Новое руководство, назначенное со стороны, выразило озабоченность
возможным столкновением «классовых интересов» с сильным профсоюзом,
но с энтузиазмом приветствовало роль профсоюза в спасении предприятия
от полного развала.
Можно также рассчитывать на то, что профсоюзы будут активно
препятствовать мафиозному запугиванию. Действительно, сочетание
бдительности рабочих, входящих в профсоюзы, с учреждением ФСЗС
создало бы вероятную перспективу довольно быстрого ухода мафии
в ее естественное «прибежище» азартных игр и проституции.
Кто-то может высказать сомнения в целесообразности поддержки
деятельности профсоюзов из-за опасений, что профсоюзы могут стать
еще одной общественной силой, интересы которой противоречат столь
необходимой реструктуризации российских промышленных предприятий.
Однако мы считаем эти опасения малообоснованными. Как и в случае
с обсуждавшейся в предыдущей главе демократической политической
системой и вышеописанной схемой ФСЗС, важнейшая задача, стоящая
сейчас перед российским обществом, состоит в том, чтобы институционализировать
процесс проведения переговоров и оказания взаимных услуг. Когда
бы мы ни «выудили» этот процесс из недр параллельной экономики
и когда бы он ни начал идти открыто, согласно общепринятым правилам
заключения договоров, это, вероятнее всего, повлечет за собой
увеличение, а не уменьшение производительности и будет шагом вперед
в направлении нового общественного договора. Иначе говоря, в нынешней
общественной среде переходного периода в России главная угроза
эффективности и долгосрочным перспективам роста исходит от автократических
тенденций и заключения инсайдерами закулисных сделок.

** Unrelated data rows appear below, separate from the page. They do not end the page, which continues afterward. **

/-- R65 and R67: a receiver places each packet of a write at its offset in any order, and answers it; a duplicate is answered
and discarded; a wrong key is `DENIED`; once every byte is placed the remote token is signalled if the request asks for it;
a request that has received nothing for 1 s, not even a packet that is refused, is dropped. -/
def Sys2Proof.Claims.PacketsArePlacedOnce : Prop :=
  ∀ (s : State) (src : BitVec 32), s.keep.power.halted = false →
    (∀ (flags : BitVec 1) (len off : BitVec 32) (roff : BitVec 64) (rkey : BitVec 32) (token : BitVec 64) (data : List (BitVec 8))
      (r : UeRx) (w : Window) (k : Chip), r = s.chip.rxOf src.toNat 1 len.toNat roff.toNat rkey.toNat token (flags = 1) → r.op = 1 →
      r.src = src.toNat → w = s.chip.window (r.rkey / 2 ^ 24 % 2 ^ 8) → k = s.chip.setRx { r with last := s.chip.time } →
      ((∃ p ∈ r.got, p.1 = off.toNat) → exec (.uePacketReceive src 1 flags len off roff rkey token data) s
        = .next { s with chip := k.emit { dest := src.toNat, kind := 6, addr := 0, off := off.toNat, status := 0, data := [] } })
      ∧ ((∀ p ∈ r.got, p.1 ≠ off.toNat) →
        (r.rkey % 2 ^ 24 ≠ w.key → exec (.uePacketReceive src 1 flags len off roff rkey token data) s
          = .next { s with chip := k.emit { dest := src.toNat, kind := 6, addr := 0, off := off.toNat, status := 2, data := [] } })
        ∧ ∀ x c, r.rkey % 2 ^ 24 = w.key → k.xlate w.agent ((w.base + (r.roff + off.toNat)) % 2 ^ 64) .store false = (.inr x, c) →
          w.perm.getLsbD 7 = true → w.perm.getLsbD 1 = true → r.roff + off.toNat + data.length ≤ w.len → 0 < data.length →
          (w.base + (r.roff + off.toNat)) % 128 + data.length ≤ 128 → inWindow x.pa = false → x.pol < 2 → Memory.wf c.mem →
          Owns c w.agent.spire x →
          ∃ t, exec (.uePacketReceive src 1 flags len off roff rkey token data) s = .next t
            ∧ memReadBytes t.chip.mem x.pa data.length = data
            ∧ (∀ m, m < x.pa ∨ x.pa + data.length ≤ m → memRead t.chip.mem m = memRead c.mem m)
            ∧ t.chip.links.wire = c.links.wire ++ [{ dest := src.toNat, kind := 6, addr := 0, off := off.toNat, status := 0, data := [] }]
            ∧ (∃ r' ∈ t.chip.links.rx, r'.src = src.toNat ∧ r'.got = r.got ++ [(off.toNat, data.length)]
              ∧ r'.last = s.chip.time)
            ∧ t.chip.msgs = c.msgs ++ (if r.finished = false ∧ r.sigR = true ∧ r.len ≤ (r.got.map Prod.snd).sum + data.length
                then [⟨none, false, false, .signal r.token 1 0 0 none, .links, 0, false⟩] else [])))
    ∧ ∃ t, exec (.ueRequestAbandon src) s = .next t
      ∧ (∀ r, r ∈ t.chip.links.rx ↔ r ∈ s.chip.links.rx ∧ (r.src = src.toNat → s.chip.time < r.last + 1000000000))
      ∧ t.chip.mem = s.chip.mem ∧ t.chip.msgs = s.chip.msgs

/-- R68, R69 and R72: a port that is up counts a retrain, or goes down with a port-down event; an Ultra Ethernet port goes down
with its event; the master sends a timing message over every port that is up each 1 ms; elsewhere one sets `ERR` and, below 100 ns,
`LOCKED`, which clears with a time-lock event 100 ms later. -/
def Sys2Proof.Claims.PortsAndTimeSynchronisation : Prop :=
  ∀ (s : State), s.keep.power.halted = false →
    (∀ (port : BitVec 3) p, p = s.chip.links.ual.getD port.toNat ⟨false, 0, 0⟩ →
      (p.up = false → ∀ r, exec (.linkFault port r) s = .next s)
      ∧ (p.up = true → (∃ t, exec (.linkFault port true) s = .next t
          ∧ t.chip.links.ual.getD port.toNat ⟨false, 0, 0⟩ = { p with events := if p.events = 0xFFFF then p.events else p.events + 1 }
          ∧ t.chip.outbox = s.chip.outbox)
        ∧ ∃ t, exec (.linkFault port false) s = .next t
          ∧ t.chip.links.ual.getD port.toNat ⟨false, 0, 0⟩ = { p with up := false, width := 0 }
          ∧ t.chip.outbox = s.chip.outbox ++ [⟨0x0020, 4, BitVec.ofNat 64 port.toNat, 0, none⟩]
          ∧ ∀ n : BitVec 3, n ≠ port → t.chip.links.ual.getD n.toNat ⟨false, 0, 0⟩ = s.chip.links.ual.getD n.toNat ⟨false, 0, 0⟩))
    ∧ (∀ (port : BitVec 2) p, p = s.chip.links.ue.getD port.toNat ⟨false, 0, 0⟩ →
      (p.up = false → exec (.uePortDown port) s = .next s)
      ∧ (p.up = true → ∃ t, exec (.uePortDown port) s = .next t
        ∧ t.chip.links.ue.getD port.toNat ⟨false, 0, 0⟩ = { p with up := false }
        ∧ t.chip.outbox = s.chip.outbox ++ [⟨0x0020, 4, BitVec.ofNat 64 (16 + port.toNat), 0, none⟩]))
    ∧ (∀ err : BitVec 16, (s.chip.links.master = true →
        (s.chip.time < s.chip.links.lastSync + 1000000 → exec (.tsyncMessage err) s = .next s)
        ∧ (s.chip.links.lastSync + 1000000 ≤ s.chip.time → ∃ t, exec (.tsyncMessage err) s = .next t
          ∧ t.chip.links = { s.chip.links with
              lastSync := s.chip.time
              wire := s.chip.links.wire ++ ((List.range 8).filter (fun i => (s.chip.links.ual.getD i ⟨false, 0, 0⟩).up)).map (fun i =>
                { dest := 0, kind := 7, addr := 0, off := 0, status := 0, data := [], port := i, time := s.chip.time }) }
          ∧ t.chip.outbox = s.chip.outbox))
      ∧ (s.chip.links.master = false → ∃ t, exec (.tsyncMessage err) s = .next t
        ∧ t.chip.links = { s.chip.links with err := err, lastSync := s.chip.time, locked := decide (-100 < err.toInt ∧ err.toInt < 100) }
        ∧ t.chip.outbox = s.chip.outbox))
    ∧ (s.chip.links.locked = true → s.chip.links.master = false → s.chip.links.lastSync + 100000000 ≤ s.chip.time →
      ∃ t, exec .tsyncLockLost s = .next t ∧ t.chip.links.locked = false
        ∧ t.chip.outbox = s.chip.outbox ++ [⟨0x0021, 4, 0, 0, none⟩])
    ∧ (s.chip.links.locked = false ∨ s.chip.links.master = true ∨ s.chip.time < s.chip.links.lastSync + 100000000 →
      exec .tsyncLockLost s = .next s)

/-! ### Completion of selects, conversions, reservations, served pieces and link events -/

namespace Sys2Proof.Claims

/-- An atomic of a supervisor coroutine in ASID 0 to whole, clean memory, aligned, with nothing to wait for. -/
structure PlainAtomic (c : Chip) (key : Nat) (co : Coroutine) (a : BitVec 5) (n : Nat) : Prop where
  sup : co.sup = true
  asid : co.asid = 0
  quiet : co.quiet
  wf : Memory.wf c.mem
  ordered : c.behindN key = false
  accepted : c.storesPending key = false
  acked : c.remoteUnacked key = false
  aligned : (co.xr a).toNat % n = 0
  sound : Sound c (co.xr a).toNat n
  clean : c.Clean (lineOf (co.xr a).toNat)

/-- An export window of ASID 0 admits an access of `n` bytes at an offset, to whole, clean memory (R57, R58). -/
structure OpenWindow (c : Chip) (w : Window) (off n perm : Nat) : Prop where
  admits : w.perm.getLsbD 7 = true ∧ w.perm.getLsbD perm = true ∧ off + n ≤ w.len ∧ 0 < n
  asid : w.asid = 0
  recs : ∀ r ∈ (c.spire w.die).recs, r.asid ≠ 0
  wf : Memory.wf c.mem
  sound : Sound c (w.base + off) n
  clean : c.Clean (lineOf (w.base + off))

/-- The bytes of a range have become `bs`, and no other byte of memory has changed. -/
def Stored (s t : State) (a : Nat) (bs : List Byte) : Prop :=
  memReadBytes t.chip.mem a bs.length = bs ∧ ∀ m, m < a ∨ a + bs.length ≤ m → memRead t.chip.mem m = memRead s.chip.mem m

/-- What answers a piece (R58). -/
def answer (dest : Nat) (addr : Word) (off st : Nat) (bs : List Byte) : Wire :=
  { dest := dest, kind := 6, addr := addr, off := off, status := st, data := bs }

end Sys2Proof.Claims

/-- R313, R316, R332, R333 and R334: `FMIN` and `FMAX` always complete, with the lesser or the greater operand, the other one of a NaN
and a number, or the canonical NaN, and raise `NV` exactly for a signalling NaN; `FCMP` completes with 0 or 1; `FCVT` completes
where its rounding mode is one, a NaN becoming 0 with `NV` in an integer and the canonical NaN in a float, and an integral number in
an integer's range that integer, with no flag. -/
def Sys2Proof.Claims.FloatFormsComplete : Prop :=
  ∀ s key co, Issues s key co → ∀ (d a b : BitVec 5) (p : BitVec 1),
    (∀ (i : Instr) (pick : ℚ → ℚ → ℚ), (i, pick) ∈ [(Instr.fmin d a b p, Min.min), (.fmax d a b p, Max.max)] →
      ∃ z v fl, exec i s = .next (wroteFloat s key co d (BitVec.ofNat 64 v) fl) ∧ v = (roundNum z (scalarFmt p) 0).1
        ∧ (fl &&& flagNV = if (co.fr p a).isSig || (co.fr p b).isSig then flagNV else 0)
        ∧ ((co.fr p a).isNaN = true → (co.fr p b).isNaN = true → v = canonicalNaN (scalarFmt p))
        ∧ ((co.fr p a).isNaN = true → (co.fr p b).isNaN = false → z = co.fr p b)
        ∧ ((co.fr p a).isNaN = false → (co.fr p b).isNaN = true → z = co.fr p a)
        ∧ ∀ x y, co.fr p a = .fin x → co.fr p b = .fin y →
          ∃ w, z = .fin w ∧ (w = x ∨ w = y) ∧ exactValue w = pick (exactValue x) (exactValue y))
    ∧ (∀ k : BitVec 2, ∃ v fl, exec (.fcmp d a b k p) s = .next (wroteFloat s key co d v fl) ∧ (v = 0 ∨ v = 1)
      ∧ (k = 3 → (v = 1 ↔ (co.fr p a).isNaN = true ∨ (co.fr p b).isNaN = true))
      ∧ ∀ x y, co.fr p a = .fin x → co.fr p b = .fin y → fl = 0
        ∧ (k = 0 → (v = 1 ↔ exactValue x = exactValue y)) ∧ (k = 1 → (v = 1 ↔ exactValue x < exactValue y))
        ∧ (k = 2 → (v = 1 ↔ exactValue x ≤ exactValue y)))
    ∧ ∀ (st r dt : BitVec 3) (rm : Nat), (if cvtWidens dt.toNat st.toNat then rm = 0 else co.rounding r.toNat = some rm) →
      ∃ v fl, exec (.fcvt d a st r dt) s = .next (wroteFloat s key co d v fl)
        ∧ (∀ f, cvtFmt st.toNat = some f → (readFloat f (co.xr a).toNat).isNaN = true →
          (cvtFmt dt.toNat = none → v = 0 ∧ fl = flagNV)
          ∧ ∀ g, cvtFmt dt.toNat = some g → v = BitVec.ofNat 64 (canonicalNaN g)
            ∧ fl = if (readFloat f (co.xr a).toNat).isSig then flagNV else 0)
        ∧ (∀ f y (z : Int), cvtFmt st.toNat = some f → cvtFmt dt.toNat = none → readFloat f (co.xr a).toNat = .fin y →
          exactValue y = z → intLo (cvtInt dt.toNat).1 (cvtInt dt.toNat).2 ≤ z → z ≤ intHi (cvtInt dt.toNat).1 (cvtInt dt.toNat).2 →
          v = BitVec.ofInt 64 z ∧ fl = 0)

/-- R201, R202 and R390: in the physical space, `LR` gives the number in memory to `x[d]` and adds its line to the reservation set, at
once or when the line's reservation queue comes to it; `SC` writes `x[b]` and gives 0 where the set holds its line unbroken, and else
gives 1 and writes nothing; the set is empty after it. -/
def Sys2Proof.Claims.ReservationFormsComplete : Prop :=
  ∀ (s : State) key co (d a b : BitVec 5) (sc : BitVec 3) (rl aq wd : BitVec 1) (n ea : Nat), n = (if wd = 1 then 8 else 4) →
    ea = (co.xr a).toNat → PlainAtomic s.chip key co a n →
    (Issues s key co → s.chip.resq = [] →
      (∃ t, exec (.lr d a sc aq wd) s = .next t ∧ (∀ m, memRead t.chip.mem m = memRead s.chip.mem m)
        ∧ t.chip.co key = some { (co.setX d (atomicOld wd (memReadNat s.chip.mem ea n))).advance with
            resv := withLine co.resv (lineOf ea) })
      ∧ ((∃ r ∈ co.resv, r.line = lineOf ea ∧ r.broken = false) → ∃ t, exec (.sc d a b sc rl aq wd) s = .next t
        ∧ t.chip.co key = some { (co.setX d 0).advance with resv := [] }
        ∧ Stored s t ea (leBytes n ((co.xr b).toNat % 2 ^ (8 * n))))
      ∧ ((∀ r ∈ co.resv, r.line = lineOf ea → r.broken = true) → ∃ t, exec (.sc d a b sc rl aq wd) s = .next t
        ∧ t.chip.co key = some { (co.setX d 1).advance with resv := [] }
        ∧ ∀ m, memRead t.chip.mem m = memRead s.chip.mem m))
    ∧ ∀ (line : BitVec 48) (q : List ResReq), s.keep.power.halted = false → s.chip.co key = some co → co.state = .running →
      mget s.chip.resq line.toNat = some (⟨key / 256, key % 256, .lr d a sc aq wd⟩ :: q) →
      ∃ t, exec (.reservationGrant line) s = .next t ∧ mgetD t.chip.resq line.toNat [] = q
        ∧ t.chip.co key = some { (co.setX d (atomicOld wd (memReadNat s.chip.mem ea n))).advance with
            resv := withLine co.resv (lineOf ea) }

Говоря конкретнее, главная проблема российских постгосударственных
предприятий – в низкой мотивации их руководителей-инсайдеров к
деятельности, максимизирующей долгосрочную ценность их фирм. Простые
рабочие, у которых нет доступа к счетам в иностранных банках или
к счетам фиктивных компаний, управляемых инсайдерами, скорее будут
заинтересованы в будущем процветании своих предприятий, а необходимость
выполнять требования этих рабочих послужит для руководства дисциплинирующим
фактором. Подобный долгосрочный эффект наблюдался во время послевоенного
восстановления экономики Японии, где поддержка профсоюзного движения
была одним из основных средств политики, проводившейся американскими
оккупационными силами, пытавшимися изменить структуру японской
экономики. Новые российские профсоюзы также могут воспользоваться
«японским» принципом «пофирменных профсоюзов» – то есть, опытом
организации профсоюзов по предприятиям, а не по отраслям промышленности,
с тем, чтобы смягчить возможные негативные последствия для реструктуризации.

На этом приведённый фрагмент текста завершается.